Compared with the traditional double-screw processing method, the differential double-screw processing method can further improve the performance of the material. The two traditional double-screw screws have the same structure, and are different in certain phase angle during installation, so that the geometric space of fluid passing along the two screws in the advancing process is consistent, the transformation of the geometric shape of the fluid processing space is lacked, the reorientation effect of an interface in the shearing process is weakened, the mixing effect is limited, especially, most of the fluid in the middle of a screw groove still belongs to laminar flow mixing, and the interface is linearly increased along with time. For halogen-free flame-retardant materials, one of the key points for improving the material performance is that the dispersibility does not generate an agglomeration phenomenon in the processing process and is uniformly dispersed in a continuous phase, the dispersion of the flame retardant is restricted by the traditional processing method, and in order to achieve higher flame-retardant performance and mechanical performance, a multi-step processing method is often adopted, for example, a master batch is prepared firstly or is granulated for multiple times, the energy consumption loss is large, the energy conservation, environmental protection and cost increase are not facilitated, the processing method can realize one-step forming, and the flame-retardant performance is greatly improved compared with the traditional processing method.
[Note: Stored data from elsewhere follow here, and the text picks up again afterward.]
-- ==== Sys2Proof/Safety.lean ====
section
/-!
DEFINITION. What claims about the machine are stated in: legal dimensions, held and final states, safe steps, the invariant of
the block, and when two states differ in colours only.
-/

namespace Sys2Proof.Machine

/-! ### Legal dimensions (R28 to R31, R143) -/

/-- The dimensions for which CHK raises nothing: width and height positive multiples of 8, logical dimensions not above them,
the frame not above the capacity. -/
abbrev State.DimensionsLegal (s : State) : Prop :=
  0 < s.width.toNat ∧ s.width.toNat % 8 = 0 ∧ 0 < s.height.toNat ∧ s.height.toNat % 8 = 0 ∧
  s.lwidth.toNat ≤ s.width.toNat ∧ s.lheight.toNat ≤ s.height.toNat ∧
  s.width.toNat * s.height.toNat ≤ s.params.fbMaxPixels

/-! ### Held, final and faulted states (R175, R208) -/

/-- A hold: the engine's operation is not enabled, and the host can enable it (R175). -/
def State.held (s : State) : Bool :=
  s.inPhase .idl || (s.inPhase .ldt && s.input.length < 64)

/-- The end of a successful run (R208). -/
def State.endedWell (s : State) : Bool := s.done

/-- The end of a run in a fault (R208); never a successful final state. -/
def State.endedInFault (s : State) : Bool := s.faulted

/-- The engine's turn: the turn list says so, or is empty (R11). -/
def State.engineTurn (s : State) : Bool := s.takeTurn.1 == .engine

/-- The host resets the block in its turn: the reset input, or a write of `CTRL` with RST set (R190, R142). -/
def HostAction.resets : HostAction → Bool
  | .reset => true
  | .wr index value => Reg.ofIndex index == .ctrl && value.getLsbD 1
  | .rd _ => false
  | .push _ => false
  | .fbrd _ _ => false
  | .lvrd _ _ => false

/-- The host's action asks for a pixel (R129, R130). -/
def HostAction.readsOut : HostAction → Bool
  | .fbrd _ _ => true
  | .lvrd _ _ => true
  | .wr _ _ => false
  | .rd _ => false
  | .push _ => false
  | .reset => false

/-- The host starts a run in its turn: a write of `CTRL` with START set and RST clear (R141). -/
def HostAction.starts : HostAction → Bool
  | .wr index value => Reg.ofIndex index == .ctrl && value.getLsbD 0 && !value.getLsbD 1
  | .reset => false
  | .rd _ => false
  | .push _ => false
  | .fbrd _ _ => false
  | .lvrd _ _ => false

/-- Every cell of the frame holds a colour that has been written (R66). -/
def State.FrameWritten (s : State) : Prop :=
  ∀ x y, x < s.width.toNat → y < s.height.toNat → (s.frame.read (cellAddress x y)).isSome = true

/-- The operation has `T` among the operands it reads (R79). -/
def readsTile : Instr → Bool
  | .rot => true
  | .qsw => true
  | .mcs => true
  | .rgs => true
  | .plt => true
  | .idl => false
  | .chk => false
  | .ldt => false
  | .mir => false
  | .crp => false
  | .hlt => false
  | .err => false

/-- The engine's next operation reads a tile buffer that no LDT has written since the last reset. R176 item c gives the content
it reads no meaning, and R22 says that no operation does this in a run; the model goes on with the free values of log 3. -/
def State.readsUnwrittenTile (s : State) : Bool :=
  !s.tileWritten &&
    match decode s.phase with
    | .ok i => readsTile i
    | .error _ => false

/-- A step that answers a next state: no fault, no refusal. -/
def SafeStep (s : State) : Prop := ∃ t, step s = .next t

/-- `n` steps in a row that all answer a next state. -/
def SafeRun (n : Nat) (s : State) : Prop := ∃ t, core.run n s = .next t

/-! ### The invariant of the block -/

/-- The block works on a frame, or has finished one: `PHASE` is LDT to CRP, or HLT (codes 0x2 to 0xA). -/
abbrev State.inFrame (s : State) : Prop := 2 ≤ s.phase.toNat ∧ s.phase.toNat ≤ 10

/-- The cell `(x, y)` of the frame has been placed: in LDT to PLT when it belongs to a tile before the current one in grid
order, from MIR on always (R66, R122). -/
def State.Placed (s : State) (x y : Nat) : Prop :=
  8 ≤ s.phase.toNat ∨ y / 8 < s.ty.toNat ∨ (y / 8 = s.ty.toNat ∧ x / 8 < s.tx.toNat)

/-- What holds of the block after reset and after every step, whatever the host does. -/
structure State.Inv (s : State) : Prop where
  /-- `PHASE` never holds a reserved code (R81). -/
  phase_legal : operationCodeWf s.phase = true
  /-- Outside ERR the register `ERR` is 0; in ERR it holds code 3 and a cause from 1 to 5 (R27, R170, R173). -/
  err_cause : if s.phase = encode .err then errCode s.err = 3#4 ∧ 1 ≤ (errCause s.err).toNat ∧ (errCause s.err).toNat ≤ 5
    else s.err = 0
  /-- The frame buffer keeps its canonical form. -/
  frame_wf : s.frame.wf
  /-- No cell outside the frame is ever written (R36). -/
  frame_inside : ∀ p ∈ s.frame, ∃ x y, x < s.width.toNat ∧ y < s.height.toNat ∧ p.1 = cellAddress x y
  /-- Before the first tile, and after a fault, no cell is written, no tile has been loaded and nothing has moved from its reset
  value (R171). -/
  before_frame : ¬ s.inFrame →
    s.frame = [] ∧ s.tileWritten = false ∧ s.tx = 0 ∧ s.ty = 0 ∧ s.offx = 0 ∧ s.offy = 0
  /-- No operation reads a tile register that LDT has not written (R22, R176 item c). -/
  tile_written : s.inFrame → s.phase ≠ encode .ldt → s.tileWritten = true
  /-- Once CHK has passed, the dimensions are legal (R143, R161). -/
  dims_legal : s.inFrame → s.DimensionsLegal
  /-- The tile position stays in the grid (R34). -/
  position : s.inFrame → s.tx.toNat < s.tilesAcross ∧ s.ty.toNat < s.tilesDown
  /-- The offset belongs to the tile in the tile buffer (R35, R101). -/
  offset : s.inFrame → s.phase ≠ encode .ldt →
    s.offx.toNat = 8 * s.tx.toNat ∧ s.offy.toNat = 8 * s.ty.toNat
  /-- Offsets are multiples of 8 and at most 65520 (R35). -/
  offset_aligned : s.offx.toNat % 8 = 0 ∧ s.offx.toNat ≤ 65520 ∧ s.offy.toNat % 8 = 0 ∧ s.offy.toNat ≤ 65520
  /-- Exactly the cells of the tiles placed so far are written (R66). -/
  coverage : s.inFrame → ∀ x y, x < s.width.toNat → y < s.height.toNat →
    ((s.frame.read (cellAddress x y)).isSome = true ↔ s.Placed x y)
  /-- From MIR on, the position is that of the last tile (R122). -/
  last_tile : 8 ≤ s.phase.toNat → s.inFrame → s.tx.toNat + 1 = s.tilesAcross ∧ s.ty.toNat + 1 = s.tilesDown
  /-- The logical view is closed until CRP has run, and is the logical rectangle after it (R37, R127). -/
  view : if s.phase = encode .hlt then s.vw = s.lwidth ∧ s.vh = s.lheight else s.vw = 0 ∧ s.vh = 0

/-! ### States that differ in colours only (R111, R113, R65) -/

/-- The two states agree in everything but the values of colours: the content of `T`, of the listed cells of `FB` and of the
entries of `IN`. -/
def SameButColours (s t : State) : Prop :=
  { s with tile := t.tile, frame := t.frame, input := t.input } = t ∧
  s.input.length = t.input.length ∧
  s.frame.map (fun p => p.1) = t.frame.map (fun p => p.1)

/-- The two outcomes are of the same kind, for the same reason, and two next states differ in colours only. -/
def SameButColoursOutcome (a b : Host.Outcome State Fault Refusal) : Prop :=
  match a, b with
  | .next s, .next t => SameButColours s t
  | .fault e, .fault f => e = f
  | .refused e, .refused f => e = f
  | _, _ => False

/-! ### Control flow -/

/-- The successor relation of the engine, with its conditions: from operation `i`, executed in state `s`, the next `PHASE` is
the code of `j` (R147). -/
def Successor (i : Instr) (s : State) (j : Instr) : Prop :=
  match i with
  | .idl => j = .idl
  | .chk => (s.DimensionsLegal ∧ j = .ldt) ∨ (¬ s.DimensionsLegal ∧ j = .err)
  | .ldt => (s.input.length < 64 ∧ j = .ldt) ∨ (64 ≤ s.input.length ∧ j = .rot)
  | .rot => j = .qsw
  | .qsw => j = .mcs
  | .mcs => j = .rgs
  | .rgs => j = .plt
  | .plt =>
    ((s.tx.toNat + 1 < s.tilesAcross ∨ s.ty.toNat + 1 < s.tilesDown) ∧ j = .ldt) ∨
    ((s.tilesAcross ≤ s.tx.toNat + 1 ∧ s.tilesDown ≤ s.ty.toNat + 1) ∧ j = .mir)
  | .mir => j = .crp
  | .crp => j = .hlt
  | .hlt => j = .hlt
  | .err => j = .err

end Sys2Proof.Machine
end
According to some embodiments of the invention, the method specifically comprises the following steps:
1) mixing ABS and POE, adding intumescent flame retardant, halloysite nanotube and antioxidant, and mixing for 2-5 min;
2) setting the temperature of the differential double-screw extruder to be 165-200 ℃, and adding the mixed raw materials into the differential double-screw extruder for dispersion; the differential double-screw extruder comprises a single-head threaded rod and a double-head threaded rod, and the rotating speed of the single-head threaded rod is twice that of the double-head threaded rod.
In the present invention, the end face configuration of the differential twin-screw extruder is shown in (b) of fig. 1, the combined structure is shown in (b) of fig. 2, and the end face structure is described in detail in patent CN 103434113A. The rotation speed of the single-end threads on the left side is twice that of the double-end threads on the right side, the two screws rotate in a differential mode, the screws alternate between full and non-full along the way, the filling degree of the screw grooves of the left screw and the right screw is asymmetric, the flowing space of fluid in the screw grooves is constantly changed, meanwhile, the fluid is alternately stretched and sheared continuously, the reorientation effect of an interface is increased, and the inorganic flame retardant and the synergist are uniformly dispersed into the ABS.
According to some embodiments of the invention, the method further comprises the step of pre-treating the feedstock: drying and sieving the halloysite nanotube; the intumescent flame retardant is dried for 4 hours at 70 ℃; the ABS is dried for 6 hours at 90 ℃; the POE was dried at 70 ℃ for 2 h.
The halogen-free flame-retardant ABS material prepared by the invention can be applied to products such as consumer robots, unmanned aerial vehicles, electric appliances and the like.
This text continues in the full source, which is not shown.